A: Yeah. We have our monthly plan that allows customers to sign up. They just use the service. They use the website. They create their guide or their tour, and they can download it through the Tour Buddy app and use it on their rental devices. They can use it, plug it into their transportation devices so that it triggers audio as they drive around. Basically just use that content, use our tour, use their tour through the Tour Buddy app on their own devices. And then we have a single-guide app … That we will release a white-labelled app for a customer with their branding that has a guide in it with all of their content of course. And then we have the multi-guide app, which is really growing and changing as we get more customers using it and again, that’s the ability to have lots of different guides within one app. So this might be an app for a city that has all of these different downloadable offline guides that someone could use to explore the city. It could be a destination that has, again, different types of tours that someone can download. Or it can be a lot of different organizations that are banded together that wanna all have content within one app.
Q: To get an app on the App Store and Google Play takes a lot, right? It takes developers, it takes a lot of planning, and compiling, and it does take a lot of technical work. So, sounds like the multi-guide would allow kind of some flexibility and if different organizations work together or different groups, maybe more affordable even to use something like the multi-guide for a large area like a city instead of everybody having an individual app, they could all have an app together. So, sounds like there’s a lot of flexibility with the multi-guide.
A: Yes.
Q: Okay. Well, so you are no longer CEO. I (Sarah Pounders) am CEO of Tour Buddy Apps. And so now that you’re no longer CEO, what are you up to in your professional life?
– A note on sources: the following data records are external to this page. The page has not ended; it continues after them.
/-- LOAD_PIECE from an OFFICE port in LOADING restores a piece to the top of a stack under the checks of R13 in
their order: the record it fills, the stack it is pushed on, and SHIP_READY raised when the piece is found
ready; in RUNNING it is WRONG_STATE (R12, R13; that the reason byte is not judged when no hold is given is
read from section 10.6: notes/assumptions/11.md). -/
def Obligations.LoadPieceRestoresAStackedPiece : Prop :=
  ∀ (p : PortId) (tag : Byte) (id cls mass count age stack given reason : Nat) (s : State),
    s.asks p .office →
    let run := exec (.loadPiece p tag id cls mass count age stack given reason) s
    let stop (r : Result) := run = .next (s.refused p tag .loadPiece r .empty)
    (s.ctl = .running → stop .wrongState) ∧
    (s.ctl = .loading →
      (¬ (1 ≤ id ∧ id ≤ 65535 ∧ cls < 32 ∧ stack < 96 ∧ 1 ≤ mass ∧ mass ≤ 1000 ∧ count ≤ 4294967295 ∧
          age ≤ 2000000 ∧ given < 2)
        → stop .badValue) ∧
      ∀ (c : ClassId) (i : StackId), c.val = cls → i.val = stack →
        1 ≤ id ∧ id ≤ 65535 ∧ 1 ≤ mass ∧ mass ≤ 1000 ∧ count ≤ 4294967295 ∧
          age ≤ 2000000 ∧ given < 2 →
        (s.classes[c] = none ∨ s.stack i = none → stop .noSuch) ∧
        ∀ k x, s.classes[c] = some k → s.stack i = some x →
          let ready : Bool := 600 * k.shipTarget ≤ count && 60 * k.shipAge ≤ age
          let kept : Piece :=
            { id := id, cls := cls, mass := mass, castMinute := s.now - age, shipTarget := k.shipTarget,
              shipAge := k.shipAge, state := if x.defn.kind = .stock then .stocked else .dispatchStaged,
              location := .stack i, hold := if given = 1 then some reason else none, shipReady := ready,
              move := none, count := count, last := some s.now, gap := false }
          if (s.piece id).isSome then stop .duplicate
          else if 1024 ≤ s.pieces.length then stop .full
          else if x.defn.tierLimit ≤ x.contents.length then stop .noRoom
          else if x.defn.kind = .dispatch ∧ ready = false then stop .badValue
          else
            ∃ l, l.Perm (kept :: s.pieces) ∧ run = .next (State.answered
              ((({ s with pieces := l } : State).setStack i
                (some { x with contents := x.contents ++ [id] })).raiseIf ready .shipReady)
              p tag .loadPiece .ok .empty))

/-- The figures of a profile are in the ranges of R59 and its ceiling is above its hold temperature. -/
abbrev Sys2Proof.Profile.legal (q : Profile) : Prop :=
  q.preset ≤ 600 ∧ 10 ≤ q.rampRate ∧ q.rampRate ≤ 300 ∧ 300 ≤ q.holdTemp ∧ q.holdTemp ≤ 750 ∧
  10 ≤ q.coolRate ∧ q.coolRate ≤ 300 ∧ 5 ≤ q.bandLow ∧ q.bandLow ≤ 50 ∧ 5 ≤ q.bandHigh ∧
  q.bandHigh ≤ 50 ∧ 1 ≤ q.step ∧ q.step ≤ 250 ∧ 500 ≤ q.ceiling ∧ q.ceiling ≤ 850 ∧
  q.holdTemp < q.ceiling

/-- A list of pieces to cast is in range: 1 to 12 entries, each with an id of 1 to 65535, a class of 0 to 31
and a mass of 1 to 1000. -/
abbrev Sys2Proof.castable (es : List PieceEntry) : Prop :=
  1 ≤ es.length ∧ es.length ≤ 12 ∧
  ∀ y ∈ es, 1 ≤ y.id ∧ y.id ≤ 65535 ∧ y.cls < 32 ∧ 1 ≤ y.mass ∧ y.mass ≤ 1000

/-- The piece that an entry of a list casts on a bed at a pour-end minute, with its class's ship figures
captured: ON_BED, without HOLD, SHIP_READY or a move, its own count 0 and its own minute absent. -/
def Sys2Proof.Machine.State.castAs (s : State) (b : BedId) (pourEnd : Int) (y : PieceEntry) : Piece :=
  { id := y.id, cls := y.cls, mass := y.mass, castMinute := pourEnd,
    shipTarget := ((s.classOf y).map ProductClass.shipTarget).getD 0,
    shipAge := ((s.classOf y).map ProductClass.shipAge).getD 0,
    state := .onBed, location := .bed b, hold := none, shipReady := false, move := none, count := 0,
    last := none, gap := false }

/-- LOAD_BED_STATE from an OFFICE port in LOADING restores a curing or releasable bed and its pieces under the
checks of R14 in their order: the bed's cycle, maturity and regulation records, and one piece record an
entry; in RUNNING it is WRONG_STATE (R12, R14). -/
def Obligations.LoadBedStateRestoresBedAndPieces : Prop :=
  ∀ (p : PortId) (tag : Byte) (bed count pourAge target minAge : Nat) (c : CycleState) (ph : Phase)
    (q : Profile) (sp : Int) (es : List PieceEntry) (s : State), s.asks p .office →
    let run := exec (.loadBedState p tag bed c.code count pourAge target minAge q ph.code sp es) s
    let stop (r : Result) := run = .next (s.refused p tag .loadBedState r .empty)
    let fit := count ≤ 4294967295 ∧ pourAge ≤ 2000000 ∧ target ≤ 5000 ∧ minAge ≤ 4320 ∧ q.legal ∧ -400 ≤ sp ∧ sp ≤ 950 ∧
      castable es ∧
      ((c = .curing ∧ (ph = .preset ∨ (ph = .ramp ∧ sp < q.holdTemp) ∨ (ph = .hold ∧ sp = q.holdTemp))) ∨
        (c = .releasable ∧ (ph = .cool ∨ ph = .off)))
    (s.ctl = .running → stop .wrongState) ∧
    (s.ctl = .loading → ∀ cy n, 7 ≤ cy ∨ 5 ≤ n →
      exec (.loadBedState p tag bed cy count pourAge target minAge q n sp es) s =
        .next (s.refused p tag .loadBedState .badValue .empty)) ∧
    (s.ctl = .loading → (¬ (bed < 16 ∧ fit) → stop .badValue) ∧
      ∀ b : BedId, b.val = bed → fit →
        (s.bed b = none → stop .noSuch) ∧
        ∀ x, s.bed b = some x →
          if x.cycle.state ≠ .empty then stop .wrongState
          else if ¬ ∀ y ∈ es, (s.classOf y).isSome then stop .noSuch
          else if ¬ ((es.map PieceEntry.id).Nodup ∧ ∀ y ∈ es, s.piece y.id = none) then stop .duplicate
          else if 1024 < s.pieces.length + es.length then stop .full
          else ∃ l, l.Perm (es.map (s.castAs b (s.now - pourAge)) ++ s.pieces) ∧
            run = .next (State.answered (({ s with pieces := l } : State).setBed b (some
              { x with
                cycle := ⟨c, es.map PieceEntry.id, some ⟨target, minAge, s.now - pourAge⟩,
                  if c = .releasable then some s.now else none⟩
                maturity := ⟨count, some s.now, false, 0⟩
                heat := ⟨some q, ph, some sp, 0, 0, 0, false, false, false⟩ }))
              p tag .loadBedState .ok .empty))

/-- COMMIT from an OFFICE port: in LOADING a map that passes the three checks starts RUNNING with the commit
minute as the last-accounted minute of the beds in CURING or RELEASABLE and of the pieces in STOCKED or
DISPATCH_STAGED, and without an allocation; any other map is BAD_VALUE; in RUNNING it is WRONG_STATE
(R15). -/
def Obligations.CommitStartsRunningFromAGoodMap : Prop :=
  ∀ (p : PortId) (tag : Byte) (s : State), s.asks p .office →
    let run := exec (.commit p tag) s
    let good := (∀ b x, s.bed b = some x → x.defn.firstBay ≤ x.defn.lastBay) ∧
      (∀ b x c y, s.bed b = some x → s.bed c = some y → b ≠ c → ¬ ∃ bay,
        x.defn.firstBay ≤ bay ∧ bay ≤ x.defn.lastBay ∧ y.defn.firstBay ≤ bay ∧ bay ≤ y.defn.lastBay) ∧
      1 ≤ s.limits.limit ∧ s.limits.shedLimit ≤ s.limits.limit ∧ s.limits.limit ≤ 20000 ∧
      s.limits.baseLoad + ∑ j : CraneId, (s.crane j).rating ≤ s.limits.shedLimit
    (s.ctl = .running → run = .next (s.refused p tag .commit .wrongState .empty)) ∧
    (s.ctl = .loading → ¬ good → run = .next (s.refused p tag .commit .badValue .empty)) ∧
    (s.ctl = .loading → good → ∃ t, run = .next t ∧
      t = State.answered { s with ctl := .running, beds := t.beds, pieces := t.pieces }
        p tag .commit .ok .empty ∧
      (∀ b, t.bed b = (s.bed b).map fun x =>
        if x.cycle.state = .curing ∨ x.cycle.state = .releasable then
          { x with maturity := { x.maturity with last := some s.now } }
        else x) ∧
      t.pieces = s.pieces.map fun x =>
        if x.state = .stocked ∨ x.state = .dispatchStaged then { x with last := some s.now } else x)

/-! ### The Scan Unit (chapter 2) -/

/-- DEFINE_PROBE from an OFFICE port: the ranges, the bed, the scan in flight and the number of probes are
checked in that order; a change of the assignment or of a calibration figure forgets the reading and keeps
the tally, and any other request changes only the enabled flag (R20, R21; that the bed byte is not judged
unless the assignment is BED is read from section 10.6: notes/assumptions/11.md). -/
def Obligations.DefineProbeChecksInOrder : Prop :=
  ∀ (p : PortId) (tag : Byte) (c : Channel) (a : Assignment) (bed : Nat) (en : Bool) (rl rh : Nat)
    (tl th : Int) (s : State), s.asks p .office → (∀ b : BedId, a = .bed b → bed = b) →
    let code := match a with
      | .unassigned => 0
      | .bed _ => 1
      | .yard => 2
    let others := (Finset.univ.filter fun d : Channel => d ≠ c ∧ s.scan.probes[d].assignment = a).card
    let q := s.scan.probes[c]
    let q' : Probe :=
      if q.assignment = a ∧ q.rawLo = rl ∧ q.tLo = tl ∧ q.rawHi = rh ∧ q.tHi = th then
        { q with enabled := en }
      else ⟨a, en, rl, tl, rh, th, none, .never, 0, q.tally, none, false⟩
    let run := exec (.defineProbe p tag c code bed (if en then 1 else 0) rl tl rh th) s
    let stop (r : Result) := run = .next (s.refused p tag .defineProbe r .empty)
    (if ¬ (1 ≤ rl ∧ rl < rh ∧ rh ≤ 4094 ∧ -400 ≤ tl ∧ tl ≤ 950 ∧ -400 ≤ th ∧ th ≤ 950) then stop .badValue
      else if ∃ b : BedId, a = .bed b ∧ s.bed b = none then stop .noSuch
      else if s.scan.inFlight ≠ none then stop .busyScan
      else if (a = .yard ∧ 4 ≤ others) ∨ (∃ b : BedId, a = .bed b ∧ 6 ≤ others) then stop .full
      else run = .next (State.answered
        { s with scan := { s.scan with probes := s.scan.probes.set c q' } } p tag .defineProbe .ok .empty)) ∧
    ∀ n k e, 64 ≤ n ∨ 3 ≤ k ∨ (k = 1 ∧ 16 ≤ bed) ∨ 2 ≤ e →
      exec (.defineProbe p tag n k bed e rl tl rh th) s =
        .next (s.refused p tag .defineProbe .badValue .empty)

/-- READ_PROBE, from a port of any role, answers every field of the channel's record and changes nothing;
CLEAR_PROBE_TALLY, from an OFFICE port, clears the tallies of the channels its mask names and, with its flag,
the overrun tally, and touches nothing else, whether or not a scan is in flight (R22). -/
def Obligations.ReadProbeAndClearProbeTally : Prop :=
  ∀ (p : PortId) (tag : Byte) (s : State),
    (s.hears p →
      (∀ c : Channel, exec (.readProbe p tag c) s =
        .next (s.answered p tag .readProbe .ok (.probe s.scan.probes[c]))) ∧
      ∀ n, 64 ≤ n → exec (.readProbe p tag n) s = .next (s.refused p tag .readProbe .badValue .empty)) ∧
    (s.asks p .office →
      (∀ (mask : Nat) (o : Bool), ∃ ps : Vector Probe 64,
        exec (.clearProbeTally p tag mask (if o then 1 else 0)) s = .next (State.answered
          { s with scan := { s.scan with probes := ps, overruns := if o then 0 else s.scan.overruns } }
          p tag .clearProbeTally .ok .empty) ∧
        ∀ c : Channel, ps[c] =
          if mask.testBit c then { s.scan.probes[c] with tally := 0 } else s.scan.probes[c]) ∧
      exec (.clearProbeTally p tag 0 0) s = .next (s.answered p tag .clearProbeTally .ok .empty) ∧
      ∀ mask n, 2 ≤ n → exec (.clearProbeTally p tag mask n) s =
        .next (s.refused p tag .clearProbeTally .badValue .empty))

/-- The channel belongs to the scan set: enabled and assigned (R23). -/
def Sys2Proof.Machine.State.scanned (s : State) (c : Channel) : Prop :=
  s.scan.probes[c].enabled = true ∧ s.scan.probes[c].assignment ≠ .unassigned

/-- A scan just started with this channel under conversion: every read mark is clear and the countdown begins
again at the scan interval as stored (R24, R27). -/
def Sys2Proof.Machine.State.startedAt (s : State) (c : Channel) : State :=
  { s with scan :=
    { s.scan with
      probes := onEach (fun _ q => { q with mark := false }) s.scan.probes
      countdown := s.settings.scanInterval
      remaining := s.settings.scanInterval
      inFlight := some c } }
And it sounds like you have a lot of ideas. You created Tour Buddy Apps. So what are you onto now?
A: Well, I’m still building product for Tour Buddy. That’s my main passion. But we’re about to launch a new product called Flye. F-L-Y-E. That is a GPS-based scavenger hunt app that will allow families and kids to play a scavenger hunt wherever they are. We’re creating more of a video game interface for creating a much more gamified user experience with lots of minute tasks to complete and a lot of feedback in the app, so we are looking forward to rolling that out, probably later this summer. And we do actually have a version of it on the App Store right now that’s based on the Tour Buddy platform, but we’re gonna be rolling out a spiffy new app for that later this summer. So that’s taking a lot of my focus right now. But honestly, it’s the same thing, it comes back to improving that visitor experience and people’s ability to learn and interact with their surroundings through digital.
Conclusion: Alright, well that sounds exciting. We’ll be looking for Flye, F-L-Y-E, and the version two. So, thank you so much for your time today. And everyone visit Savannah, Georgia, come see Tour Buddy Apps and all that it has to offer. Thanks for taking your time for this interview.